[Stored items]
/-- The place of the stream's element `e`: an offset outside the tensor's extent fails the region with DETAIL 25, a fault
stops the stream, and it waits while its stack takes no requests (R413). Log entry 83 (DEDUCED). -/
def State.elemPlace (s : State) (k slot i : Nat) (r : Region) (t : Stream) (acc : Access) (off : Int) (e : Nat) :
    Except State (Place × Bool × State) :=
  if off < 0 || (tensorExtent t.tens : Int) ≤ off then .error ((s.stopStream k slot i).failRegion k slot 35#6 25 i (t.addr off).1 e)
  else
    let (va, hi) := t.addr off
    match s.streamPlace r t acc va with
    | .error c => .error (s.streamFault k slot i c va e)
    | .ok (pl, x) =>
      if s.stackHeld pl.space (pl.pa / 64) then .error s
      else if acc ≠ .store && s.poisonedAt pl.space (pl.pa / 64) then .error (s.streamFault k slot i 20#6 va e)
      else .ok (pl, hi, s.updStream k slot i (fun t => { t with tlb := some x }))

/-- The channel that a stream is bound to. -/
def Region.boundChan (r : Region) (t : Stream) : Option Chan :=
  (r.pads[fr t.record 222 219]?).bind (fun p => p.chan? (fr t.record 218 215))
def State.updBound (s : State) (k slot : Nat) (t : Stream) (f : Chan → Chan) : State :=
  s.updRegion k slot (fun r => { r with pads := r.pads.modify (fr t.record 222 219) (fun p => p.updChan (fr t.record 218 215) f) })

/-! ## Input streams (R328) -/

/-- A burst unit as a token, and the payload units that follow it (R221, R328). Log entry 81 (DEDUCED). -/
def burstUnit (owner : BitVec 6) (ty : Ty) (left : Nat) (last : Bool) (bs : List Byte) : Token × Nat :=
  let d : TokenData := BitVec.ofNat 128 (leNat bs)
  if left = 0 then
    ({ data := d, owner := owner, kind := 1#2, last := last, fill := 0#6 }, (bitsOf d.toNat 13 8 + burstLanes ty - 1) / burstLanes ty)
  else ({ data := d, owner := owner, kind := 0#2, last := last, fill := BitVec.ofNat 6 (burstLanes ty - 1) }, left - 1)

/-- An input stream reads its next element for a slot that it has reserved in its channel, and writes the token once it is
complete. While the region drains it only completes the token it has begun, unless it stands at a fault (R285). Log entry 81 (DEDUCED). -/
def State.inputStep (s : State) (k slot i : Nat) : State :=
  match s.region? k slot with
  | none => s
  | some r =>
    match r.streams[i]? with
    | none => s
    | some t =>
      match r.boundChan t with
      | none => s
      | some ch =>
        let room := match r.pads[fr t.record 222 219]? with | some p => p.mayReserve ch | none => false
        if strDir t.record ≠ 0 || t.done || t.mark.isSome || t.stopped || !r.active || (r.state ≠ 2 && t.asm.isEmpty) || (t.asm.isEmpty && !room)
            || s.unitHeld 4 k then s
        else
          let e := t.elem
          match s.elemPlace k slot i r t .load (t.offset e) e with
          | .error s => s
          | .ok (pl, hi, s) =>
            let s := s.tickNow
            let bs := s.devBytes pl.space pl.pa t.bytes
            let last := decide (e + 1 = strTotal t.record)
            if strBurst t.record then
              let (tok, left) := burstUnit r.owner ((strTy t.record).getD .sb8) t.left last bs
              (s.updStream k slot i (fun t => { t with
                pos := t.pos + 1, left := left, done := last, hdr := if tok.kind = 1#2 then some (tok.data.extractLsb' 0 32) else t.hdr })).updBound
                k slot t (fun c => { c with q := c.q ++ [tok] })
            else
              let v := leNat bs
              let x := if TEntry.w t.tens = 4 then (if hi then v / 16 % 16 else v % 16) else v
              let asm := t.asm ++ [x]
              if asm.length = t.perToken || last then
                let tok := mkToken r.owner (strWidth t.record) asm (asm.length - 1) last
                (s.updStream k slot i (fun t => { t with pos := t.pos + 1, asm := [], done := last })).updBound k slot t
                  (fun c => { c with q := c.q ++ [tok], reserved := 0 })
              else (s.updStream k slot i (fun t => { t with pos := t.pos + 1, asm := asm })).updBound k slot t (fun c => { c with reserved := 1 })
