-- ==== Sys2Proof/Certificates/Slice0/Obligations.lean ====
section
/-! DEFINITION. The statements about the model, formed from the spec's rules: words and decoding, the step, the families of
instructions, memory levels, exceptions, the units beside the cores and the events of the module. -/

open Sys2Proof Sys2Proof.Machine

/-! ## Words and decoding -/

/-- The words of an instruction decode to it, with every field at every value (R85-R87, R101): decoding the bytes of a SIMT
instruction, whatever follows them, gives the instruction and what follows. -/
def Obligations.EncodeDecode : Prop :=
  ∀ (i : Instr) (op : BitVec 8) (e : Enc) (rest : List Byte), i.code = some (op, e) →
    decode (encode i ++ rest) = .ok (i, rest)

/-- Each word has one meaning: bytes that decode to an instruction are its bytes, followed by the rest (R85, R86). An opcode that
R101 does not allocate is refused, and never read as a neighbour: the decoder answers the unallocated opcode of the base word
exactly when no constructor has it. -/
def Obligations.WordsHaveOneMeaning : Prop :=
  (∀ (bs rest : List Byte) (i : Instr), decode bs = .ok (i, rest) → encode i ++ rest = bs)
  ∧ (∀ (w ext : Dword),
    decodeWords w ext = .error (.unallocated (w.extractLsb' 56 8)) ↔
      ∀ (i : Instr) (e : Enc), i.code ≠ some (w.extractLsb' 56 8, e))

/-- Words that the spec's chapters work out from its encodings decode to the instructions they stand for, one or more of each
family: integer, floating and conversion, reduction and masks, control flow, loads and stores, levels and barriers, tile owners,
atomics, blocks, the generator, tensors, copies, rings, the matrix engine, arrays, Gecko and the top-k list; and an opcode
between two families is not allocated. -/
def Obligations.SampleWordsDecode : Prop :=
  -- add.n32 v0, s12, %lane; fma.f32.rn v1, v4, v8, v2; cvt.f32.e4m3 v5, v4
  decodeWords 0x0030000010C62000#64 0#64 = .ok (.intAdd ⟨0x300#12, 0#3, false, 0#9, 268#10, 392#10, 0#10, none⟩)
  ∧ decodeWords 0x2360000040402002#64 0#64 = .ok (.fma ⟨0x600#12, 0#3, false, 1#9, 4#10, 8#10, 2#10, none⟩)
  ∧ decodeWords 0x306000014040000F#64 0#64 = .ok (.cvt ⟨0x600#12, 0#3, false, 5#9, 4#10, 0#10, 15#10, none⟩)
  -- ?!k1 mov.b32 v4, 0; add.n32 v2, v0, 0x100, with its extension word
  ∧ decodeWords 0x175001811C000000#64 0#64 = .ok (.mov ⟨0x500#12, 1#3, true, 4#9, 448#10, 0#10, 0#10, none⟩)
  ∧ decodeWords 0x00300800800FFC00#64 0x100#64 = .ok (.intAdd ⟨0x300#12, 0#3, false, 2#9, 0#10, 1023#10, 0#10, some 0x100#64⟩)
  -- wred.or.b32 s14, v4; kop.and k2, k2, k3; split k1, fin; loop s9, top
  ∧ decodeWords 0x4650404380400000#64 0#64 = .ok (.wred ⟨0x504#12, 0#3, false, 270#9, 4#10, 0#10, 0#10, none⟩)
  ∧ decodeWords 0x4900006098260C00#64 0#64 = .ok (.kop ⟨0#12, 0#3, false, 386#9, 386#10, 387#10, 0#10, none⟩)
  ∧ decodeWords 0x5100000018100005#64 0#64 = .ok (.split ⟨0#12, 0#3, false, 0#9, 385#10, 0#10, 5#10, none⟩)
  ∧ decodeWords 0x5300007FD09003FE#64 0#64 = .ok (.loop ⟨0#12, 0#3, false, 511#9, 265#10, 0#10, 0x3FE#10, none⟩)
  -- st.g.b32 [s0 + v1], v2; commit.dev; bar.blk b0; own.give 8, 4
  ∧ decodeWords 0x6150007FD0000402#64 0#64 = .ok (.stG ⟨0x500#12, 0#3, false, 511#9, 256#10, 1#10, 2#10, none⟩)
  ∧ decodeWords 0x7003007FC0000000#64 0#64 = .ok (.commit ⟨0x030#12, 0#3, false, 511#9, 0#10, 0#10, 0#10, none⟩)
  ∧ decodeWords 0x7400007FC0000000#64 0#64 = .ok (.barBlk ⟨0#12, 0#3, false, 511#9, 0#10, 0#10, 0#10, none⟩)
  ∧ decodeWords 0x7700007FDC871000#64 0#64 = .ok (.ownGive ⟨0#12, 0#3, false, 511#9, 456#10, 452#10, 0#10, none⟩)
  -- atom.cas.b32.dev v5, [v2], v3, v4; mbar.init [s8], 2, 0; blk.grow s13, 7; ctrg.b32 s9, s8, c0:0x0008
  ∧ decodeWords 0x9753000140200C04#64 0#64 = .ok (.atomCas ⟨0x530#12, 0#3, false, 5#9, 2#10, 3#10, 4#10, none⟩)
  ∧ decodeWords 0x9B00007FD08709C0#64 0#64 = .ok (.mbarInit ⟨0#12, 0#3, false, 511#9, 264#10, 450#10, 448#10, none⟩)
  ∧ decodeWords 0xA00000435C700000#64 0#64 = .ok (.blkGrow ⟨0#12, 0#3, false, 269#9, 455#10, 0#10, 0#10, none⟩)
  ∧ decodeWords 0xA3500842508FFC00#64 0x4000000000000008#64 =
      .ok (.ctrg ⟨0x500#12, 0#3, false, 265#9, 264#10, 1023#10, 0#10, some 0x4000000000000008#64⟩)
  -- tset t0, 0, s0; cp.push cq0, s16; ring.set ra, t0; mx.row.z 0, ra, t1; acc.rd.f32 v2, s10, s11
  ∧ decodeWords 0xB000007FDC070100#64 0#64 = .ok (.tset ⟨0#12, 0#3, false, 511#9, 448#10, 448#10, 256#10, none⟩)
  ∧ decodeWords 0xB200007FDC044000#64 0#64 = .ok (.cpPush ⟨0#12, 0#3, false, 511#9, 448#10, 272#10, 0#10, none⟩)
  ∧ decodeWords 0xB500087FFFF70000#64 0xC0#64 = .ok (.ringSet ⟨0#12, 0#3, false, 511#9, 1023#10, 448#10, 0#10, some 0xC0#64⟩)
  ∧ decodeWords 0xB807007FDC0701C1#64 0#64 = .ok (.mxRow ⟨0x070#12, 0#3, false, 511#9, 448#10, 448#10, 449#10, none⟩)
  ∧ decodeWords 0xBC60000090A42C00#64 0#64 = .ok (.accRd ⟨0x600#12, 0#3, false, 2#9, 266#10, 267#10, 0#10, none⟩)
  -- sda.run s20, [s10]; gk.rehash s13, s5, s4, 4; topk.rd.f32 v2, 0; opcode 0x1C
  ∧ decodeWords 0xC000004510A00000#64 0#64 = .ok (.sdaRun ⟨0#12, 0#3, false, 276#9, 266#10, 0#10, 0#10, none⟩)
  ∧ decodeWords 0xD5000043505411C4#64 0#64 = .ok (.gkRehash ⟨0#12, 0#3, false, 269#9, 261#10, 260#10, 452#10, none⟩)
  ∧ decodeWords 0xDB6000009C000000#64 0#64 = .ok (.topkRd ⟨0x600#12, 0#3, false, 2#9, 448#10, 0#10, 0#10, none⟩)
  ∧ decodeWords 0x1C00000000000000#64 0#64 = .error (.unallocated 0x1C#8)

Work instruction:
Going through the data above, count the lines where the string "burstUnit" appears, and answer with only that number.

Answer space:
2